This is equivalent to the code in Example 7-13. The try and finally keywords are part of C#’s exception handling system, which I’ll discuss in detail in Chapter 8. In this case, they’re being used to ensure that the call to Dispose inside the finally block executes even if something goes wrong in the code inside the try block. This also ensures that Dispose gets called if you execute a return statement in the middle of the block. (It even works if you use a goto statement to jump out of it.)

Example 7-13. How `using` statements expand

{
    StreamReader reader = File.OpenText(@"C:\temp\File.txt");
    try
    {
        Console.WriteLine(reader.ReadToEnd());
    }
    finally
    {
        if (reader != null)
        {
            ((IDisposable) reader).Dispose();
        }
    }
}

If the variable type of the declaration in the using statement is a value type, C# will not generate the code that checks for null and will just invoke Dispose directly.

C# also offers a simpler alternative, a using declaration, shown in Example 7-14. The difference is that we don’t need to provide a block. A using declaration disposes its variable when the variable goes out of scope.
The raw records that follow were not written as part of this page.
/-- R21: an idle block's operand registers take what the host writes, cut to their width (CTRL: to its two bits); a
write to a register that is not marked W is ignored. -/
def Obligations.HostWritesOperandRegisters : Prop :=
  ∀ (s : State) (r : HostReg) (v : Word) (n : Nat) (rest : List HostEvent),
    s.status.busy = false → s.host = { after := n, op := .writeReg r v } :: rest → r ≠ .CMD →
    ∃ t, step s = .next t ∧
      (r = .IN_LEN → t = { s with host := rest, inLen := v }) ∧
      (r = .OUT_LEN → t = { s with host := rest, outLen := v }) ∧
      (r = .WIDTH → t = { s with host := rest, width := v.setWidth 16 }) ∧
      (r = .HEIGHT → t = { s with host := rest, height := v.setWidth 16 }) ∧
      (r = .HAS_ALPHA → t = { s with host := rest, hasAlpha := v.getLsbD 0 }) ∧
      (r = .CTRL → t = { s with host := rest, ctrl := { strict := v.getLsbD 0, rawLz := v.getLsbD 1 } }) ∧
      (r ≠ .IN_LEN → r ≠ .OUT_LEN → r ≠ .WIDTH → r ≠ .HEIGHT → r ≠ .HAS_ALPHA → r ≠ .CTRL →
        t = { s with host := rest })

/-- R23, R25: the layout of STATUS and CTRL as the host reads them, their reserved bits 0. -/
def Obligations.StatusAndCtrlLayout : Prop :=
  ∀ s : State,
    (readReg s .STATUS).toNat = s.status.busy.toNat + 2 * s.status.done.toNat + 4 * s.status.err.toNat +
      8 * s.status.warnSize.toNat + 16 * s.status.diffOvf.toNat ∧
    (readReg s .CTRL).toNat = s.ctrl.strict.toNat + 2 * s.ctrl.rawLz.toNat

/-- R62, R21: the host's other accesses to an idle block. A write to a byte of IN, OUT, CBLK or ABLK changes that byte and
nothing else; a read of a register, of a byte of any buffer or of an entry of SCR answers what stands there and changes
nothing else; of a register, for each of the 28, the field it stands for, bits above its width 0 (R21). Beyond a buffer's
capacity the model faults, and a write to TILEOUT, IMG0 or IMG1 is refused: the model's reading of R62 (log 8). That a
read sees an ended command's writes also before the host has read `DONE = 1` is log 21 (DESIGN CHOICE). -/
def Obligations.HostBufferAccesses : Prop :=
  ∀ (s : State) (op : HostOp) (n : Nat) (rest : List HostEvent),
    s.status.busy = false → s.host = { after := n, op := op } :: rest →
    (∀ b a v, op = .writeBuf b a v →
      (b = .IN ∨ b = .OUT ∨ b = .CBLK ∨ b = .ABLK →
        (a < s.capacity b →
          ∃ t, step s = .next t ∧ t.rd b a = v ∧ (∀ c, c ≠ a → t.rd b c = s.rd b c) ∧
            (∀ d, d ≠ b → t.buf d = s.buf d) ∧
            t = { s with host := rest, inBuf := t.inBuf, outBuf := t.outBuf, cblk := t.cblk, ablk := t.ablk }) ∧
        (s.capacity b ≤ a → step s = .fault .outsideBuffer)) ∧
      (b = .TILEOUT ∨ b = .IMG0 ∨ b = .IMG1 → step s = .refused .bufferNotHostWritable)) ∧
    (∀ b a, op = .readBuf b a →
      (a < s.capacity b → step s = .next { s with host := rest, readData := (s.rd b a).setWidth 32 }) ∧
      (s.capacity b ≤ a → step s = .fault .outsideBuffer)) ∧
    (∀ i, op = .readScr i →
      (i < s.params.scrCap → step s = .next { s with host := rest, readData := s.rdScr i }) ∧
      (s.params.scrCap ≤ i → step s = .fault .outsideBuffer)) ∧
    (∀ r, op = .readReg r →
      ∃ v, step s = .next { s with host := rest, readData := v } ∧ v.toNat = regValue s r)

/-- R323, R324: on a running block a host write to an operand register or to IN, OUT, CBLK or ABLK lands, a host read of a
buffer or of SCR answers an unspecified value, and each disturbs the command: STATUS is as before, so BUSY = 1. A disturbed
command still ends, completed or faulted, with an unspecified outcome within R24 and R281, and changes only results that
its row of R261 marks; CMD.DECODE_RAW has the row of RAW_LZ = 0, whose OUT is kept, unless RAW_LZ was 1 at some moment of
the run (R324: the old or the new value). That it ends in one unit step is the model's choice (log 6). -/
def Obligations.DisturbedCommandEnds : Prop :=
  ∀ s : State, s.status.busy = true →
    (∀ (op : HostOp) (rest : List HostEvent), s.host = { after := 0, op := op } :: rest →
      (∀ r v, op = .writeReg r v →
        (r = .CTRL ∨ r = .IN_LEN ∨ r = .OUT_LEN ∨ r = .WIDTH ∨ r = .HEIGHT ∨ r = .HAS_ALPHA) →
        let u := operandWritten r v { s with host := rest }
        step s = .next { u with seq := .disturbed (rawSeen s || u.ctrl.rawLz) }) ∧
      (∀ b a v, op = .writeBuf b a v → (b = .IN ∨ b = .OUT ∨ b = .CBLK ∨ b = .ABLK) → a < s.capacity b →
        ∃ t, step s = .next t ∧ t.rd b a = v ∧ (∀ c, c ≠ a → t.rd b c = s.rd b c) ∧
          (∀ d, d ≠ b → t.buf d = s.buf d) ∧
          t = { s with
            host := rest, seq := .disturbed (rawSeen s), inBuf := t.inBuf, outBuf := t.outBuf, cblk := t.cblk
            ablk := t.ablk }) ∧
      (∀ b a, op = .readBuf b a → a < s.capacity b →
        ∃ v : Word, v.toNat < 2 ^ 8 ∧ step s = .next { s with
          host := rest, seq := .disturbed (rawSeen s), readData := v, draws := s.draws + 1 }) ∧
      (∀ i, op = .readScr i → i < s.params.scrCap →
        ∃ v, step s = .next { s with
          host := rest, seq := .disturbed (rawSeen s), readData := v, draws := s.draws + 1 })) ∧
    (∀ raw, s.seq = .disturbed raw → s.host = [] →
      ∃ t, step s = .next t ∧ t.seq = .idle ∧ t.status.busy = false ∧ t.status.done = true ∧
        ((t.status.err = false ∧ t.errCode = 0#8 ∧ t.errInfo = 0#32) ∨
          (t.status.err = true ∧ t.errCode.toNat ∈
            [0x01, 0x02, 0x03, 0x04, 0x10, 0x11, 0x12, 0x13, 0x14, 0x15, 0x16])) ∧
        t.cmd = s.cmd ∧ operandsKept s t ∧
        (s.cmd = 1#8 → imageSideKept s t ∧ t.ti = s.ti) ∧
        (s.cmd = 2#8 → imageSideKept s t ∧ t.outBuf = s.outBuf ∧ t.outLen = s.outLen) ∧
        (s.cmd = 3#8 →
          imageSideKept s { t with tileout := s.tileout } ∧ t.outBuf = s.outBuf ∧ t.outLen = s.outLen ∧ t.ti = s.ti) ∧
        (s.cmd = 4#8 →
          imageSideKept s { t with scr := s.scr, scrLen := s.scrLen } ∧ t.outBuf = s.outBuf ∧ t.outLen = s.outLen ∧
            t.ti = s.ti) ∧
        (s.cmd = 5#8 → t.outBuf = s.outBuf ∧ t.outLen = s.outLen ∧ t.ti = s.ti) ∧
        (s.cmd = 7#8 → t.ti = s.ti ∧ (raw = false → t.outBuf = s.outBuf ∧ t.outLen = s.outLen)))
It still generates try and finally blocks, so in cases where a using statement’s block happens to finish at the end of some other block (e.g., it finishes at the end of a method), you can change to a using declaration with no change of behavior. This reduces the number of nested blocks, which can make your code easier to read. (On the other hand, with an ordinary using block, it may be easier to see exactly when the object is no longer used. So each style has its pros and cons.)
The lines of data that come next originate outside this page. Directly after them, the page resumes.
/-! `State.forget` -/

@[simp] theorem State.forget_params (s : State) (b : BufName) : (State.forget s b).params = s.params := by cases b <;> rfl
@[simp] theorem State.forget_cmd (s : State) (b : BufName) : (State.forget s b).cmd = s.cmd := by cases b <;> rfl
@[simp] theorem State.forget_status (s : State) (b : BufName) : (State.forget s b).status = s.status := by cases b <;> rfl
@[simp] theorem State.forget_errCode (s : State) (b : BufName) : (State.forget s b).errCode = s.errCode := by cases b <;> rfl
@[simp] theorem State.forget_errInfo (s : State) (b : BufName) : (State.forget s b).errInfo = s.errInfo := by cases b <;> rfl
@[simp] theorem State.forget_ctrl (s : State) (b : BufName) : (State.forget s b).ctrl = s.ctrl := by cases b <;> rfl
@[simp] theorem State.forget_inLen (s : State) (b : BufName) : (State.forget s b).inLen = s.inLen := by cases b <;> rfl
@[simp] theorem State.forget_outLen (s : State) (b : BufName) : (State.forget s b).outLen = s.outLen := by cases b <;> rfl
@[simp] theorem State.forget_width (s : State) (b : BufName) : (State.forget s b).width = s.width := by cases b <;> rfl
@[simp] theorem State.forget_height (s : State) (b : BufName) : (State.forget s b).height = s.height := by cases b <;> rfl
@[simp] theorem State.forget_hasAlpha (s : State) (b : BufName) : (State.forget s b).hasAlpha = s.hasAlpha := by cases b <;> rfl
@[simp] theorem State.forget_scrLen (s : State) (b : BufName) : (State.forget s b).scrLen = s.scrLen := by cases b <;> rfl
@[simp] theorem State.forget_imgW (s : State) (b : BufName) : (State.forget s b).imgW = s.imgW := by cases b <;> rfl
@[simp] theorem State.forget_imgH (s : State) (b : BufName) : (State.forget s b).imgH = s.imgH := by cases b <;> rfl
@[simp] theorem State.forget_ti (s : State) (b : BufName) : (State.forget s b).ti = s.ti := by cases b <;> rfl
@[simp] theorem State.forget_lzd (s : State) (b : BufName) : (State.forget s b).lzd = s.lzd := by cases b <;> rfl
@[simp] theorem State.forget_etc (s : State) (b : BufName) : (State.forget s b).etc = s.etc := by cases b <;> rfl
@[simp] theorem State.forget_tsa (s : State) (b : BufName) : (State.forget s b).tsa = s.tsa := by cases b <;> rfl
@[simp] theorem State.forget_asm (s : State) (b : BufName) : (State.forget s b).asm = s.asm := by cases b <;> rfl
@[simp] theorem State.forget_scr (s : State) (b : BufName) : (State.forget s b).scr = s.scr := by cases b <;> rfl
@[simp] theorem State.forget_seq (s : State) (b : BufName) : (State.forget s b).seq = s.seq := by cases b <;> rfl
@[simp] theorem State.forget_host (s : State) (b : BufName) : (State.forget s b).host = s.host := by cases b <;> rfl
@[simp] theorem State.forget_readData (s : State) (b : BufName) : (State.forget s b).readData = s.readData := by cases b <;> rfl
@[simp] theorem State.forget_draws (s : State) (b : BufName) : (State.forget s b).draws = s.draws + 1 := by cases b <;> rfl
@[simp] theorem State.forget_capacity (s : State) (b : BufName) (b' : BufName) : (State.forget s b).capacity b' = s.capacity b' := by
  cases b' <;> simp [State.capacity]
@[simp] theorem State.forget_rdScr (s : State) (b : BufName) (i : Nat) : (State.forget s b).rdScr i = s.rdScr i := by simp [State.rdScr]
Example 7-14. A `using` declaration

using StreamReader reader = File.OpenText(@"C:\temp\File.txt");
Console.WriteLine(reader.ReadToEnd());

If you need to use multiple disposable resources within the same scope, and you want to use a using statement, not a declaration (e.g., because you want to dispose the resources at the earliest opportunity instead of waiting for the relevant variables to go out of scope), you can nest them, but it might be easier to read if you stack multiple using statements in front of a single block. Example 7-15 uses this to copy the contents of one file to another.

Example 7-15. Stacking `using` statements

using (Stream source = File.OpenRead(@"C:\temp\File.txt"))
using (Stream copy = File.Create(@"C:\temp\Copy.txt"))
{
    source.CopyTo(copy);
}

Stacking using statements is not a special syntax; it’s just an upshot of the fact that a using statement is always followed by a single embedded statement, which will be executed before Dispose gets called. Normally, that statement is a block, but in Example 7-15, the first using statement’s embedded statement is the second using statement. If you use using declarations instead, stacking is unnecessary because these don’t have an associated embedded statement.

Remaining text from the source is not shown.